I agree that people do often downplay the importance of the therapy relationship itself as a catalyst for change; and on the flipside, I also think a fair number of people with low-level issues can be helped by doing their own self-help practices independently (as I was saying in my earlier post. I wasn't intending to say that most/all people don't need therapy). I don't want to to minimize the effect of either client or therapist; this is such a complicated topic. So many factors play into the success of therapy, including client-related factors, relationship-related factors, and therapist-specific factors, so it's hard to parse it all out into mutually exclusive percentages and numbers. But agreed, building a strong alliance (i.e. the relationship) is very important, based on what we are able to gather research-wise, and it makes logical sense because we are gregarious beings who benefit from social contact...but it has to be the right fit, which is the tricky part!

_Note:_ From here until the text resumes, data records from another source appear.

/-- A term enters the register (R133). -/
def Wide.term (w : Wide) (v : FVal) : Wide :=
  match v with
  | .nan => { w with nan := true }
  | .inf n => if n then { w with negInf := true } else { w with posInf := true }
  | .fin n m e =>
    if m ≠ 0 && decide ((87 : Int) ≤ (ilog2 m : Int) + e) then
      if n then { w with negInf := true } else { w with posInf := true }
    else
      let k : Int := (scaleRound m (e + 112) none : Nat)
      { w with sum := w.sum + if n then -k else k }

abbrev wideMax : Int := 2 ^ 199 - 1
abbrev wideMin : Int := -(2 ^ 199)

/-- The side on which the column is out of range (true for negative), if it is (R134 case 3). -/
def Wide.outOfRange (w : Wide) : Option Bool :=
  match w.range with
  | some n => some n
  | none => if w.sum > wideMax then some false else if w.sum < wideMin then some true else none

/-- The column's FP32 value (R134). -/
def Wide.toF32 (w : Wide) : Nat :=
  if w.nan || (w.posInf && w.negInf) then fmtFP32.nan
  else if w.posInf then Machine.toF32 (.inf false)
  else if w.negInf then Machine.toF32 (.inf true)
  else match w.outOfRange with
    | some n => Machine.toF32 (.inf n)
    | none => Machine.toF32 (ofUnits w.sum (-112))

/-- The 32 bytes of a WIDE element (R134, R135). -/
def Wide.encode (w : Wide) : Bytes :=
  let value : Int := match w.outOfRange with
    | some true => wideMin
    | some false => wideMax
    | none => w.sum
  let flags := (if w.posInf then 1 else 0) + (if w.negInf then 2 else 0) + (if w.nan then 4 else 0) +
    (if w.outOfRange.isSome then 8 else 0)
  leBytes 25 (unsigned 200 value) ++ [BitVec.ofNat 8 flags] ++ List.replicate 6 0

/-- A WIDE element read as a seed or an operand (R133, R135). -/
def Wide.decode (bs : Bytes) : Wide :=
  let v := signed 200 (leNat 25 bs)
  let f := byteAt bs 25
  if bitAt f 3 then { sum := v, posInf := bitAt f 0, negInf := bitAt f 1, nan := bitAt f 2, range := some (decide (v < 0)) }
  else { sum := v, posInf := bitAt f 0, negInf := bitAt f 1, nan := bitAt f 2 }

/-! ### Seeded stochastic rounding (R139) -/

def mix64 (x : Nat) : Nat :=
  let x := x ^^^ (x >>> 30)
  let x := x * 0xBF58476D1CE4E5B9 % 2 ^ 64
  let x := x ^^^ (x >>> 27)
  let x := x * 0x94D049BB133111EB % 2 ^ 64
  x ^^^ (x >>> 31)

/-- The 24 random bits of an element (R139). -/
def srBits (jobSeed tensor index : Nat) : Nat :=
  let h := mix64 ((jobSeed ^^^ (tensor * 0x9E3779B97F4A7C15 % 2 ^ 64)) % 2 ^ 64)
  mix64 (h ^^^ index) >>> 40

/-! ### Narrowing writes (R136, R137) -/

/-- Narrow FP32 bits to a format other than MX: the code and whether it saturated (R136). -/
def narrow (f : FloatFmt) (v : Nat) (sr : Option Nat) (sat : Bool) : Nat × Bool :=
  let sg := fun (n : Bool) => if n then f.signBit else 0
  let overV := fun (n : Bool) =>
    if sat then (sg n + f.maxCode, true) else if f.inf = 0 then (f.nan, false) else (sg n + f.inf, false)
  match ofF32 v with
  | .nan => (f.nan, false)
  | .inf n => if f.inf = 0 then overV n else (sg n + f.inf, false)
  | .fin n m e =>
    if m = 0 then (0, false) else
    let c := f.roundMag m e sr
    if c > f.maxCode then overV n else (sg n + c, false)

/-- emax of R137. -/
def emaxOf (fmt : Nat) : Int :=
  match fmt with
  | 2 => 8
  | 3 => 15
  | 4 => 2
  | 5 => 4
  | _ => 2

/-- The larger of two magnitudes (m, e). -/
def magMax (a b : Nat × Int) : Nat × Int :=
  let u := min a.2 b.2
  if a.1 * 2 ^ (a.2 - u).toNat < b.1 * 2 ^ (b.2 - u).toNat then b else a

/-- Narrow a block of FP32 values to an MX format: the scale byte and the codes (R137). `rnd` gives the random bits
of the element at each place. -/
def narrowBlock (fmt : Nat) (vs : List Nat) (rnd : Nat → Option Nat) : Nat × List Nat :=
  let f := floatOf fmt
  let xs := vs.map ofF32
  if xs.any (fun x => match x with | .fin _ _ _ => false | _ => true) then (0xFF, vs.map (fun _ => 0))
  else
    let mags := xs.map (fun x => match x with | .fin _ m e => (m, e) | _ => (0, 0))
    let am := mags.foldl (fun a b => if b.1 = 0 then a else if a.1 = 0 then b else magMax a b) (0, 0)
    if am.1 = 0 then (0x7F, vs.map (fun _ => 0))
    else
      let x : Int := max (-127) (min 127 ((ilog2 am.1 : Int) + am.2 - emaxOf fmt))
      ((x + 127).toNat, xs.zipIdx.map (fun p => match p.1 with
        | .fin n m e =>
          if m = 0 then 0 else (if n then f.signBit else 0) + min f.maxCode (f.roundMag m (e - x) (rnd p.2))
        | _ => 0))

/-! ### Packing (R128) -/

/-- Bits per element of a format. -/
def elemBits (fmt : Nat) : Nat :=
  match fmt with
  | 0 | 1 | 2 | 3 | 7 => 8
  | 4 | 5 => 6
  | 6 => 4
  | 8 | 9 => 16
  | 10 => 32
  | _ => 256

/-- Pack codes of `w` bits into one little-endian number. -/
def packNat (w : Nat) : List Nat → Nat
  | [] => 0
  | c :: cs => c % 2 ^ w + 2 ^ w * packNat w cs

I agree. I think that, for some cases, self-help approaches are the most efficient and effective way of engaging in MH tx. And, for other cases, more is needed. I think what I'm struggling with, like you said, is the downplaying of the importance of the therapeutic relationship (while it may not be important for some, it could be critical for others).

Also, I shared my bias towards relational approaches to help explain why I may have had a stronger reaction to this article. I understand that our biases shouldn't affect our work and, if someone is struggling with a non-relational issue, I wouldn't force/emphasize relational work.
 
I agree. I think that, for some cases, self-help approaches are the most efficient and effective way of engaging in MH tx. And, for other cases, more is needed. I think what I'm struggling with, like you said, is the downplaying of the importance of the therapeutic relationship (while it may not be important for some, it could be critical for others).

Also, I shared my bias towards relational approaches to help explain why I may have had a stronger reaction to this article. I understand that our biases shouldn't affect our work and, if someone is struggling with a non-relational issue, I wouldn't force/emphasize relational work.

For sure. I'm a fan of interpersonal approaches! They've definitely deepened my practice.